So nalipol refers to *both* groups. The first group *fell to apostasy* so they are no longer considered Christ disciples. The second group who remained steadfast *was killed*. He said that the second sentence confirmed this, there is none left, *meaning all of Christ’s sheep either fell to apostasy (no longer considered Christ’s sheep) or killed.*

_*Thus, none of Christ's sheep were left in the first century.*_

The third sentence is a conclusion that all (*meaning the 1st and 2nd group*) were gone.

 "_*All were gone.*_"


----------



## DotterKat

My word! I see his point and concede that the text could be interpreted that way. However, even if I trust that *nalipol* translates into Batangueño as *nawala* I still would question the resulting ambiguity of the text, (and why is a Batangueño dictionary being used to translate a Tagalog text in the first place?) Why not say something along the lines of "....noong unang siglo. *Nawala ang sangkalahatan sa kamatayan o pagkakalinlang.*" (...in the first century. *All were put to death or else misled*.) That would make it much clearer that there are actually three groups involved in that text: #1 faithful #2 unfaithful and #3 the group that led #2 into the path of apostasy and #1 to their death. I suppose that if religious texts were crystal clear and not open to subjective interpretation then there would be much less strife and disharmony in the world, let alone a wee little grammar forum!


----------



## bugsy1

Exatly, why used a strong word such as "nalipol?" 
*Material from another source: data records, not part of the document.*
-- ==== Sys2Proof/Machine/Sparse.lean ====
section
/-!
DEFINITION. Sparse maps from Nat keys in one canonical form: keys strictly rising, and no entry equal to what an
unlisted key reads as. Memories, registers and units are held in this form, so equal contents are equal data.
-/

namespace Sys2Proof.Machine

/-- What key `k` reads as; `d` where it is not listed. -/
def sget {α : Type} (d : α) (l : List (Nat × α)) (k : Nat) : α :=
  match l with
  | [] => d
  | (i, v) :: t => if i = k then v else sget d t k

/-- The map with key `k` reading as `v`. Writing the value an unlisted key reads as removes the entry. -/
def sput {α : Type} [DecidableEq α] (d : α) (l : List (Nat × α)) (k : Nat) (v : α) : List (Nat × α) :=
  match l with
  | [] => if v = d then [] else [(k, v)]
  | (i, w) :: t =>
    if k < i then (if v = d then (i, w) :: t else (k, v) :: (i, w) :: t)
    else if k = i then (if v = d then t else (k, v) :: t)
    else (i, w) :: sput d t k v

/-- All keys of `l` lie above `b`, they rise strictly, and no entry holds `d`. -/
def swfFrom {α : Type} [DecidableEq α] (d : α) (b : Option Nat) (l : List (Nat × α)) : Bool :=
  match l with
  | [] => true
  | (i, v) :: t =>
    (match b with
      | none => true
      | some j => decide (j < i)) && decide (v ≠ d) && swfFrom d (some i) t

/-- The canonical form. -/
def swf {α : Type} [DecidableEq α] (d : α) (l : List (Nat × α)) : Bool := swfFrom d none l

/-- Apply `f` to every listed entry. -/
def smap {α : Type} [DecidableEq α] (d : α) (f : Nat → α → α) (l : List (Nat × α)) : List (Nat × α) :=
  match l with
  | [] => []
  | (i, v) :: t => let w := f i v; if w = d then smap d f t else (i, w) :: smap d f t

/-- A plain association list without a default: the value of key `k`. -/
def look {α : Type} (l : List (Nat × α)) (k : Nat) : Option α :=
  match l with
  | [] => none
  | (i, v) :: t => if i = k then some v else look t k

/-- The list with the entry of key `k` replaced by `v`, or with `v` added at the end. -/
def lput {α : Type} (l : List (Nat × α)) (k : Nat) (v : α) : List (Nat × α) :=
  match l with
  | [] => [(k, v)]
  | (i, w) :: t => if i = k then (k, v) :: t else (i, w) :: lput t k v

/-- The list without the entries of key `k`. -/
def ldel {α : Type} (l : List (Nat × α)) (k : Nat) : List (Nat × α) :=
  l.filter fun p => decide (p.1 ≠ k)

end Sys2Proof.Machine
end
The *original* meaning of the word "*nalipo*l" is "*napuksa" "nawasak," "nagiba," which translates to "annihilate," "exterminated" "detroyed," "eradicated"*

The text that we are arguing is *over 56 years old*., the Batangas dictionary he cited is a fairly new dictionary. I suspect that only Batanguenos use this dictionary and that it applies the meaning "nawala" as it used *now*.

But the context of the third sentence definitely refers to the people who were put to death, that is *if *"nalipol" means "*annihilated*' 

_Christ's first disciples were made to follow or else were taught lessons by the devil, and those unwilling to follow or become one of them were all put to death. Thus, none of Christ's sheep were left in the first century. All were annihilated._[/I]
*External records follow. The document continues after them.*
-- ==== Sys2Proof/Machine/Xlt.lean ====
section
/-!
DEFINITION. Address translation (R230 to R239, R246 to R248): the caches on the way, the walk, permissions, and fault records.
-/

namespace Sys2Proof.Machine

/-! ## Tree pseudo-LRU of any depth (R129, R237) -/

/-- The node reached from node `n` by following the tree `lv` levels down. -/
def treeWalk (plru : Nat) : Nat → Nat → Nat
  | 0, n => n
  | lv + 1, n => treeWalk plru lv (2 * n + 1 + (if plru.testBit n then 1 else 0))

/-- The way that a tree of `lv` levels selects. -/
def treeVictim (lv plru : Nat) : Nat := treeWalk plru lv 0 - (2 ^ lv - 1)

/-- The tree with the nodes above way `w` pointing away from it, from node `n` with `lv` levels to go. -/
def treePoint (plru w : Nat) : Nat → Nat → Nat
  | 0, _ => plru
  | lv + 1, n =>
    let d := w.testBit lv
    let p := treePoint plru w lv (2 * n + 1 + (if d then 1 else 0))
    if d then (p ||| 2 ^ n) ^^^ 2 ^ n else p ||| 2 ^ n

/-- The tree after a hit or fill of way `w`. -/
def treeTouch (lv plru w : Nat) : Nat := treePoint plru w lv 0

/-! ## Cached translations (R237) -/

/-- The bits of an address below a leaf of a level: 4 TiB, 512 MiB, 64 KiB (R232). -/
def leafShift (level : Nat) : Nat := if level = 0 then 42 else if level = 1 then 29 else 16

/-- The significant bits of a virtual address (R232). -/
def vaOf (va : Nat) : Nat := va % 2 ^ 55

/-- Whether an entry translates an address of a context. -/
def Tlb.hits (t : Tlb) (ctx va : Nat) : Bool := decide (t.ctx = ctx) && decide (t.vpn = vaOf va / 2 ^ leafShift t.level)

/-- The physical address that an entry gives. -/
def Tlb.phys (t : Tlb) (va : Nat) : Nat := t.pa + vaOf va % 2 ^ leafShift t.level

/-- The hit of a set, with its way. -/
def TlbSet.find (c : TlbSet) (ctx va : Nat) : Option (Nat × Tlb) := c.ways.find? fun w => w.2.hits ctx va

/-- A set after a hit of way `w`. -/
def TlbSet.touch (c : TlbSet) (lv w : Nat) : TlbSet := { c with plru := treeTouch lv c.plru w }

/-- A set with an entry filled in: the lowest invalid way, else the one the tree selects. -/
def TlbSet.fill (c : TlbSet) (lv : Nat) (t : Tlb) : TlbSet :=
  let w := match c.ways.find? fun x => decide (x.2.ctx = t.ctx) && decide (x.2.vpn = t.vpn) && decide (x.2.level = t.level) with
    | some x => x.1
    | none =>
      match (List.range (2 ^ lv)).find? fun w => (look c.ways w).isNone with
      | some w => w
      | none => treeVictim lv c.plru
  ⟨treeTouch lv c.plru w, lput c.ways w t⟩

/-- No translation. -/
def TlbSet.empty : TlbSet := ⟨0, []⟩

/-- The set number of a translation in a cache of 2^b sets: the VA bits just above its leaf size. -/
def tlbSetOf (b level va : Nat) : Nat := vaOf va / 2 ^ leafShift level % 2 ^ b

/-- A lookup in a set-associative cache: each leaf size is probed in its own set. -/
def probe (l : List (Nat × TlbSet)) (base b lv ctx va : Nat) : Option (Tlb × List (Nat × TlbSet)) :=
  (List.range 3).findSome? fun level =>
    let n := base + tlbSetOf b level va
    let c := sget TlbSet.empty l n
    match c.find ctx va with
    | some (w, t) => if t.level = level then some (t, sput TlbSet.empty l n (c.touch lv w)) else none
    | none => none

/-- A fill of a set-associative cache. -/
def fillTlb (l : List (Nat × TlbSet)) (base b lv : Nat) (t : Tlb) : List (Nat × TlbSet) :=
  let n := base + t.vpn % 2 ^ b
  sput TlbSet.empty l n ((sget TlbSet.empty l n).fill lv t)

/-! ## The walk (R234) -/

/-- A table entry's policy (R233). -/
def polOf (n : Nat) : Policy :=
  match n with
  | 0 => .stable | 1 => .shared | _ => .uncached

/-- The leaf that a table entry gives at a level (R233). -/
def leafOf (ctx va level e : Nat) : Tlb :=
  let sh := leafShift level
  ⟨ctx, vaOf va / 2 ^ sh, level, e / 2 ^ 16 % 2 ^ 45 * 2 ^ 16 / 2 ^ sh * 2 ^ sh, e.testBit 2, e.testBit 3, e.testBit 4,
    polOf (e / 2 ^ 5 % 4)⟩

/-- The entry of a table at `level` for an address. -/
def entryAddr (table level va : Nat) : Nat := table + 8 * (vaOf va / 2 ^ leafShift level % 8192)

/-- What an entry read at a level leads to: the end of the walk, or the next table with its walk-cache entry (R234). -/
def entryLeads (ctx va level e : Nat) : Sum WalkRes WalkEnt :=
  if !e.testBit 0 then .inl (.fault (level + 1))
  else if level = 2 || e.testBit 1 then .inl (.leaf (leafOf ctx va level e))
  else .inr ⟨ctx, level + 1, vaOf va / 2 ^ leafShift level, e / 2 ^ 16 % 2 ^ 45 * 2 ^ 16⟩

/-- Where a walk of a context begins: the deepest non-leaf entry that the walk cache holds, or the root: the level and the table (R234,
R237). -/
def walkFrom (ctx va : Nat) (s : State) : Nat × Nat :=
  let at0 (lv : Nat) : Option WalkEnt :=
    s.walkc.find? fun e => decide (e.ctx = ctx) && decide (e.level = lv) && decide (e.vpn = vaOf va / 2 ^ leafShift (lv - 1))
  match at0 2, at0 1 with
  | some e, _ => (2, e.next)
  | none, some e => (1, e.next)
  | none, none => (0, getF F.XLT_CTX_ROOT_ROOT 0 ctx s * 2 ^ 16)

/-- An entry asked for by the IOMMU, like any other read of it (R238): refused where the table is not of this package (R234). The IOMMU is
on the processor die, and does not answer while that is fenced (R341). -/
def readEntry (table level va : Nat) (s : State) : WalkAt × State :=
  let pa := entryAddr table level va
  if getF F.MGT_DIE_INFO_STATE 14 0 s = 1 then (.ended (.lost .dieAbsent), s)
  else if !isLocal (pkgOf table) s then (.ended (.fault 7), s)
  else if placeOf pa s = .gone then (.ended (.fault 7), s)
  else let r := post .iommu hostWho pa 8 false 0 0 none (BitVec.allOnes 32) 0 s; (.read r.1, r.2)

/-- A walk begins (R234, R237). -/
def Walk.begin (k : Walk) (s : State) : Walk × State :=
  let f := walkFrom k.ctx k.va s
  let r := readEntry f.2 f.1 k.va (incF F.XLT_WALKS_COUNT 0 0 1 s)
  ({ k with now := r.1, level := f.1, path := [], stale := false }, r.2)

/-- A walk whose entry has been answered goes on (R234): a table that answers DIE_ABSENT is a bad one, an uncorrectable one loses the
walk. -/
def Walk.advance (k : Walk) (r : Req) (s : State) : Walk × State :=
  let s1 := netDel r.id s
  if r.status = .dataLost then ({ k with now := .ended (.lost .dataLost) }, s1)
  else if r.status ≠ .ok then ({ k with now := .ended (.fault 7) }, s1)
  else match entryLeads k.ctx k.va k.level (r.rdata.toNat % 2 ^ 64) with
    | .inl e => ({ k with now := .ended e }, s1)
    | .inr w =>
      let z := readEntry w.next w.level k.va s1
      ({ k with now := z.1, level := w.level, path := k.path ++ [w] }, z.2)

/-- Non-leaf entries taken into the walk cache of 4,096; the oldest leave it (DESIGN CHOICE, log entry 14). -/
def cacheWalk (l : List WalkEnt) (s : State) : State :=
  { s with walkc := (s.walkc ++ l.filter fun e => !s.walkc.contains e).drop ((s.walkc ++ l).length - 4096) }

/-! ## Lookups (R237, R238) -/

/-- The bed that an asker's micro-TLB belongs to. -/
def askerBed (w : Asker) : Option Nat :=
  match w with
  | .barrow b => some b.val
  | .bsq b => some b.val
  | _ => none

/-- A translation filled into every cache that the asker's lookup passes (R237). -/
def fillAll (w : Asker) (t : Tlb) (s : State) : State :=
  let s1 := { s with iotlb := fillTlb s.iotlb 0 12 4 t }
  match askerBed w with
  | none => s1
  | some b =>
    let s2 := { s1 with ptc := fillTlb s1.ptc (plotOf b * 2048) 11 3 t }
    s2.putBed b { s2.bed b with utlb := (s2.bed b).utlb.fill 7 t }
My question now is, is the word annihilated and adjective here or a verb?

"_All were *annihilated*_"



Because the samples that were given for "nawala" looks like a verb 

_*Lipol -- nawala*..ex nalipol ang aking cellphone_


http://www.batanggenyo.net/search?q=...15&submit.y=16

*Standard*: Ang pitaka ni Mang Pedro ay* nawala*.

*Batangas*: Ang kwartamoneda ni Ka Idro ay* nalipol*.


----------



## DotterKat

*All *(indefinite pronoun as subject) *were *(verb) *annihilated* (adjective). 
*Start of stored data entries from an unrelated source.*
-- ==== Sys2Proof/Machine/Grid.lean ====
section
/-!
DEFINITION. The arithmetic grid (R39 to R74): orders, presentation, anchored accumulation, drains with their final rounding,
independent and in espalier. Granules are read, products added, banks snapshotted and rows written in the cycles that the rules
give, cell by cell (log entry 13).
-/

namespace Sys2Proof.Machine

/-! ## What an order's configuration says -/

/-- Types of A and B and their class (R60, R61). -/
def tcfgTypes (t : BitVec 64) : OpTy × OpTy × TyClass :=
  let a := OpTy.ofCode (F.GRID_TCFG_A_TYPE.of t)
  let p := pairClass a (OpTy.ofCode (F.GRID_TCFG_B_TYPE.of t))
  (a, p.1, p.2)

/-- B is in 2:4 form. -/
def tcfgSparse (t : BitVec 64) : Bool := decide (F.GRID_TCFG_SPARSE_B.of t = 1)

/-- The layout of the A stream (R57, R201). -/
def layoutA (t : BitVec 64) : Layout :=
  ⟨(tcfgTypes t).1, decide ((tcfgTypes t).2.2 = .fp4), decide (F.GRID_TCFG_SCALE_A.of t = 1), false⟩

/-- The layout of the B stream. -/
def layoutB (t : BitVec 64) : Layout :=
  ⟨(tcfgTypes t).2.1, decide ((tcfgTypes t).2.2 = .fp4), decide (F.GRID_TCFG_SCALE_B.of t = 1), tcfgSparse t⟩

/-- Output types (R74). -/
inductive OutTy where
  | flt (f : Fmt)
  | int32
  | raw128
  deriving DecidableEq, Repr

/-- The output type; 7 acts as 0. -/
def tcfgOut (t : BitVec 64) : OutTy :=
  match F.GRID_TCFG_OUT_TYPE.of t with
  | 1 => .flt .bf16 | 2 => .flt .fp16 | 3 => .flt .e4m3 | 4 => .flt .e5m2 | 5 => .int32 | 6 => .raw128 | _ => .flt .fp32

/-- Bytes of one output value. -/
def OutTy.bytes : OutTy → Nat
  | .flt f => f.w / 8
  | .int32 => 4
  | .raw128 => 16

/-- D_row (R44). -/
def OutTy.dRow : OutTy → Nat
  | .raw128 => 4
  | _ => 1

/-- Cycles of a slot of the order. -/
def tcfgSlotLen (t : BitVec 64) : Nat := slotCycles (tcfgTypes t).2.2 (tcfgSparse t)

/-- Presentation cycles without padding (R40). -/
def presCycles (t : BitVec 64) (k : Nat) : Nat := k * tcfgSlotLen t

/-- Presentation length P (R44). -/
def presLen (t : BitVec 64) (k : Nat) : Nat := max (presCycles t k) (8 * (tcfgOut t).dRow)

/-- The anchor of a CLEAR order (R66). -/
def anchorOf (o : Order) : Int :=
  let e0 := (BitVec.ofNat 10 (F.GRID_TCFG_ANCHOR.of o.tcfg)).toInt
  let e1 := if F.GRID_TCFG_ANCHOR_SRC.of o.tcfg = 1 then e0 + ((o.xa : Int) - 127) + ((o.xb : Int) - 127) else e0
  max (-512) (min 511 e1)

/-! ## Streams (R57, R58) -/

/-- A stream of `k` slots from a granule: `pos` reduction positions a slot. -/
def mkStrm (core gran : Nat) (y : Layout) (pos len k : Nat) : Strm :=
  let units := k * pos / y.slotPos
  { core := core, gran := gran, num := 64 * len,
    den := 4 * (pos / y.slotPos * y.slotBytes) + (if y.hasScale then pos else 0),
    total := (y.bytes units + 15) / 16, n := 0, val := 0, bads := [] }

/-- The cycle in which granule `n` of a stream is read, for an order that begins to present in cycle `start`. -/
def Strm.cycle (y : Strm) (start n : Nat) : Nat := start + y.num * n / y.den - 4

/-- Granules of a stream read in cycle `t` that lie in a bank. -/
def Strm.hits (y : Strm) (start t bank : Nat) : Nat :=
  let n0 := (t + 4 - start) * y.den / y.num - 1
  ((List.range 5).filter fun i =>
    decide (n0 + i < y.total) && decide (y.cycle start (n0 + i) = t) && decide (bankOf (y.gran + n0 + i) = bank)).length

/-- Whether a list of streams asks for a bank of a core in cycle `t`. -/
def strmAsks (l : List Strm) (start core t bank : Nat) : Bool :=
  l.any fun y => decide (y.core = core) && decide (t + 4 ≥ start) && decide (0 < y.hits start t bank)

/-- Whether the header granule above a stream of an order is read in cycle `t` at a bank of a core (R205). -/
def hdrAsks (p : Pres) (g core t bank : Nat) : Bool :=
  p.o.hdr && decide (p.o.issue = t) && (p.a.head?.map (·.core) = some core) && decide (bankOf (g + 2047) = bank)

/-- The presentations of a grid whose reads may fall in the present cycle. -/
def Grid.pres (g : Grid) : List Pres := g.flow ++ g.pending.toList

/-- Grid A reads, header reads counted first, that a grid makes in cycle `t` at a bank of a core. -/
def askA (g : Grid) (core t bank : Nat) : Nat :=
  (g.pres.filter fun p => hdrAsks p p.o.aGran core t bank).length +
  (g.pres.filter fun p => strmAsks p.a p.start core t bank).length

/-- B header reads of the same kind. -/
def askBh (g : Grid) (core t bank : Nat) : Nat :=
  (g.pres.filter fun p => hdrAsks p p.o.bGran core t bank).length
_Annihilated_ above is an adjective in verbal form, otherwise known as a participle adjective (past participle of the verb _annihilate_ used to modify the indefinite pronoun subject _all)._

We are getting close to going off-topic so I suggest you open another thread or be resigned to the fact that religious interpretation is a very personal and subjective matter. I am, so I wish you and your friend with the archaic dictionary a long and fruitful discussion of this matter.  I do have a deep respect for the _makatang Batangueño_ as my first Tagalog teacher was from Batangas  but still, hardly anyone I know would speak in such, shall we say venerable-sounding speech, in everyday life.

Good luck!


----------